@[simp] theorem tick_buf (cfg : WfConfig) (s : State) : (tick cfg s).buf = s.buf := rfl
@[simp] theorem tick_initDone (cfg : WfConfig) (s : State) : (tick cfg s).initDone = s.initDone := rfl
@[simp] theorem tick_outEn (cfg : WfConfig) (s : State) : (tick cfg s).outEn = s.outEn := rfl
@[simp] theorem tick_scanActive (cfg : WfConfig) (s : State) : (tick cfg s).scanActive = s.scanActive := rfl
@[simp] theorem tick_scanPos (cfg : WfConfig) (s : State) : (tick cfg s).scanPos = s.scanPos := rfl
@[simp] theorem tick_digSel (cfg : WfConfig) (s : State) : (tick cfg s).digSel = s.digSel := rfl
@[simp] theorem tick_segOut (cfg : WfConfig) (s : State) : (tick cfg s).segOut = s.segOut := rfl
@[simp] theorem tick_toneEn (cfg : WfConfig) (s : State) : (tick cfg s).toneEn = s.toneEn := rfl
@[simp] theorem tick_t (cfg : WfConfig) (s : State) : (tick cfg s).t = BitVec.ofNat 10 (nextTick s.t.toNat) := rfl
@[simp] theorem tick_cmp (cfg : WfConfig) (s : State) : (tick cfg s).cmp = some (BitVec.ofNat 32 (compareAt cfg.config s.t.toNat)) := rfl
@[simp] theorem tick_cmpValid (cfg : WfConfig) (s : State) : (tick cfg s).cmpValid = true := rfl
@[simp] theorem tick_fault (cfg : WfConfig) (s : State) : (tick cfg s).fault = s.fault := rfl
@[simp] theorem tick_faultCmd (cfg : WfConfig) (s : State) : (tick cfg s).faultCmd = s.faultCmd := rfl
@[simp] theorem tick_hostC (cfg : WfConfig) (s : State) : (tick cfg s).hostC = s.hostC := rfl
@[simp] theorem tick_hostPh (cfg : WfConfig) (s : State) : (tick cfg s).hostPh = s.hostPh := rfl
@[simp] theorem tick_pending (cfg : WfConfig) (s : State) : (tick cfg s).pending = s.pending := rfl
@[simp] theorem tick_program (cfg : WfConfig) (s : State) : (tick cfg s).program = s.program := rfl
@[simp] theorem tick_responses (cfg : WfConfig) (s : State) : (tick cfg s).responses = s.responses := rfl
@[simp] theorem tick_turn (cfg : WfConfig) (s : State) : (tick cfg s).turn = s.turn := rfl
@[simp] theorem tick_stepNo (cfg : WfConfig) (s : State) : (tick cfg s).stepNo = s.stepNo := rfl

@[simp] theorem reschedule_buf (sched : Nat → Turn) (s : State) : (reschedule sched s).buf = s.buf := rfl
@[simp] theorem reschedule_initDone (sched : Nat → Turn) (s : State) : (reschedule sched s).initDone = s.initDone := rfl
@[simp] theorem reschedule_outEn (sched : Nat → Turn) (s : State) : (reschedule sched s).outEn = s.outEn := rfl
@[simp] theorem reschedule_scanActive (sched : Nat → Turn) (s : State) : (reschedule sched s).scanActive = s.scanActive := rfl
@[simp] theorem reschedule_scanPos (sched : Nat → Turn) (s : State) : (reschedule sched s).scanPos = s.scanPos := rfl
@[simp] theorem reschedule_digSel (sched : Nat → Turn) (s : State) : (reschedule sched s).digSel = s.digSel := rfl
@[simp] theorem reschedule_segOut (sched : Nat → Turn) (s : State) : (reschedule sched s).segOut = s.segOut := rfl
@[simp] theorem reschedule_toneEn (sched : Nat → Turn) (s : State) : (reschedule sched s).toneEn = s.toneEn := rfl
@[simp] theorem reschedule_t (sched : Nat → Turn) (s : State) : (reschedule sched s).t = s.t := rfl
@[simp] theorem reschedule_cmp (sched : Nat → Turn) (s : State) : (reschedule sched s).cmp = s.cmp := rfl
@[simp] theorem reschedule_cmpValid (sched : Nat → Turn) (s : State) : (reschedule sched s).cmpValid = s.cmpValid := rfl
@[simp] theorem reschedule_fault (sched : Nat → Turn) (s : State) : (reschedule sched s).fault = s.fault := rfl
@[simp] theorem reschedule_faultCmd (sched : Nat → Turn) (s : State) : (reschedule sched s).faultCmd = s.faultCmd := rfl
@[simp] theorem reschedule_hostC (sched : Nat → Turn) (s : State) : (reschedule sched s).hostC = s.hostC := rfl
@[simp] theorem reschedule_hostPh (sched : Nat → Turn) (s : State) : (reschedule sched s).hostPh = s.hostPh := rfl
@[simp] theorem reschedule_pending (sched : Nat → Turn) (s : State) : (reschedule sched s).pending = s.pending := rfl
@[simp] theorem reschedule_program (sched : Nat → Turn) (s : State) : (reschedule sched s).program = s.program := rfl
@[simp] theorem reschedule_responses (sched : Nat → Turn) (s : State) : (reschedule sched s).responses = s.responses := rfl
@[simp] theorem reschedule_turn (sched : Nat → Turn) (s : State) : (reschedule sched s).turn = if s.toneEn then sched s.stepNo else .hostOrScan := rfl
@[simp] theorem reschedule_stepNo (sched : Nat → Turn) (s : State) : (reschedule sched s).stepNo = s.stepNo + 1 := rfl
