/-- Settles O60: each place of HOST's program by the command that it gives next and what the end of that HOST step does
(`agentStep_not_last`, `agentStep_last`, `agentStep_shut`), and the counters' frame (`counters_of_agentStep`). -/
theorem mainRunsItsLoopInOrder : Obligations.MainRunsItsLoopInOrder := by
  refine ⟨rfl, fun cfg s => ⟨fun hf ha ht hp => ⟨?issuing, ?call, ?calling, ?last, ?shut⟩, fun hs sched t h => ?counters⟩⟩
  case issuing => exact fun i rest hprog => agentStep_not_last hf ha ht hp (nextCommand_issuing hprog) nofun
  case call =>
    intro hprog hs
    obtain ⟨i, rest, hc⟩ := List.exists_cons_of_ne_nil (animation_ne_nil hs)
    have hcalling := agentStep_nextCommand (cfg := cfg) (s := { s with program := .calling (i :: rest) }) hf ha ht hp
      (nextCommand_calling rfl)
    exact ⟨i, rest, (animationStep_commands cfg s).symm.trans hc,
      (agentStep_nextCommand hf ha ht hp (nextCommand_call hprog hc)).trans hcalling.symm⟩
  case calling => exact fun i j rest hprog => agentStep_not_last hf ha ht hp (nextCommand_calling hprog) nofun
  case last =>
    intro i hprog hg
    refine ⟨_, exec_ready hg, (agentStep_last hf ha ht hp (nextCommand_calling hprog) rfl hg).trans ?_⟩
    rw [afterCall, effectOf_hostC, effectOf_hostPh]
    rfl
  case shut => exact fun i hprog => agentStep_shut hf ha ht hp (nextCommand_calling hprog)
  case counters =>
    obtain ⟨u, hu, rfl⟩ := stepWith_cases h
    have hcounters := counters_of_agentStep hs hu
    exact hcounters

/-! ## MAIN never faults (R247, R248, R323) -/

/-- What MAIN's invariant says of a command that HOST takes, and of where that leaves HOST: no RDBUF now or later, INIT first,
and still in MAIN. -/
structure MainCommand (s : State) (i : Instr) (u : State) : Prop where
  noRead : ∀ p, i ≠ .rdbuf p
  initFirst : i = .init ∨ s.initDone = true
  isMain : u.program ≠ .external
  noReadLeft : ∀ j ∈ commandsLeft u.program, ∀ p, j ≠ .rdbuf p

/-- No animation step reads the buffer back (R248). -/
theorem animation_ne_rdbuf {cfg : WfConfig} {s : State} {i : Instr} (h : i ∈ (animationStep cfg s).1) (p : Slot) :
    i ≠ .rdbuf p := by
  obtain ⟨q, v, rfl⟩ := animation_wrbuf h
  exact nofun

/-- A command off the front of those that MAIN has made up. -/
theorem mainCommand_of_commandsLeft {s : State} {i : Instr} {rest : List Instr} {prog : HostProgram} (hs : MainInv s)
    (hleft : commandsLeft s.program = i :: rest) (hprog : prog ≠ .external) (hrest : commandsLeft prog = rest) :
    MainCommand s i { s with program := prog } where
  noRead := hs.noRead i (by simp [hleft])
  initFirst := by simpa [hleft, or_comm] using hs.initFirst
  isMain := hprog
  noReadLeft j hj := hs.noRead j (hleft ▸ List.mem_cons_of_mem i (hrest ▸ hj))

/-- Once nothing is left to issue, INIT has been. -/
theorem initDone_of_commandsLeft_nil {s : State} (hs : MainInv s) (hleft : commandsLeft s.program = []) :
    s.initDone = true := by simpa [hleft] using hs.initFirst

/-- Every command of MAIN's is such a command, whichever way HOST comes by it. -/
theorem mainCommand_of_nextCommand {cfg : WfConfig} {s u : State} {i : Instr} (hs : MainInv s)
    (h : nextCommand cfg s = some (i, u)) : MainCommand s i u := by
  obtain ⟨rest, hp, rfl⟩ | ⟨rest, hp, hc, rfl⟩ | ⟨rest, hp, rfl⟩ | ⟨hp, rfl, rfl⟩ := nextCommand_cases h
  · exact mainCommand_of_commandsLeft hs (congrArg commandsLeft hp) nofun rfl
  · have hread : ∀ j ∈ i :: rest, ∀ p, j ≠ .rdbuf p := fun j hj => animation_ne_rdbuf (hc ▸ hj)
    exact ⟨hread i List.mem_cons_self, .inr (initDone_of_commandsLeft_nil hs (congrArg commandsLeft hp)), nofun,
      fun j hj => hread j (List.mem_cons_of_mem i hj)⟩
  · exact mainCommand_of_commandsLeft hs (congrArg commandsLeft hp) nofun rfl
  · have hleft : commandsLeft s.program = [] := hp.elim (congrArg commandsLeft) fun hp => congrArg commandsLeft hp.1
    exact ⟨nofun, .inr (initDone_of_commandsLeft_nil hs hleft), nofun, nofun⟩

» **WHAT THIS TASK INVOLVES**:
Wherever the string "hleft" occurs in the entries, copy that whole line.

» **WRITTEN SOLUTION**:
    (hleft : commandsLeft s.program = i :: rest) (hprog : prog ≠ .external) (hrest : commandsLeft prog = rest) :
  noRead := hs.noRead i (by simp [hleft])
  initFirst := by simpa [hleft, or_comm] using hs.initFirst
  noReadLeft j hj := hs.noRead j (hleft ▸ List.mem_cons_of_mem i (hrest ▸ hj))
theorem initDone_of_commandsLeft_nil {s : State} (hs : MainInv s) (hleft : commandsLeft s.program = []) :
    s.initDone = true := by simpa [hleft] using hs.initFirst
  · have hleft : commandsLeft s.program = [] := hp.elim (congrArg commandsLeft) fun hp => congrArg commandsLeft hp.1
    exact ⟨nofun, .inr (initDone_of_commandsLeft_nil hs hleft), nofun, nofun⟩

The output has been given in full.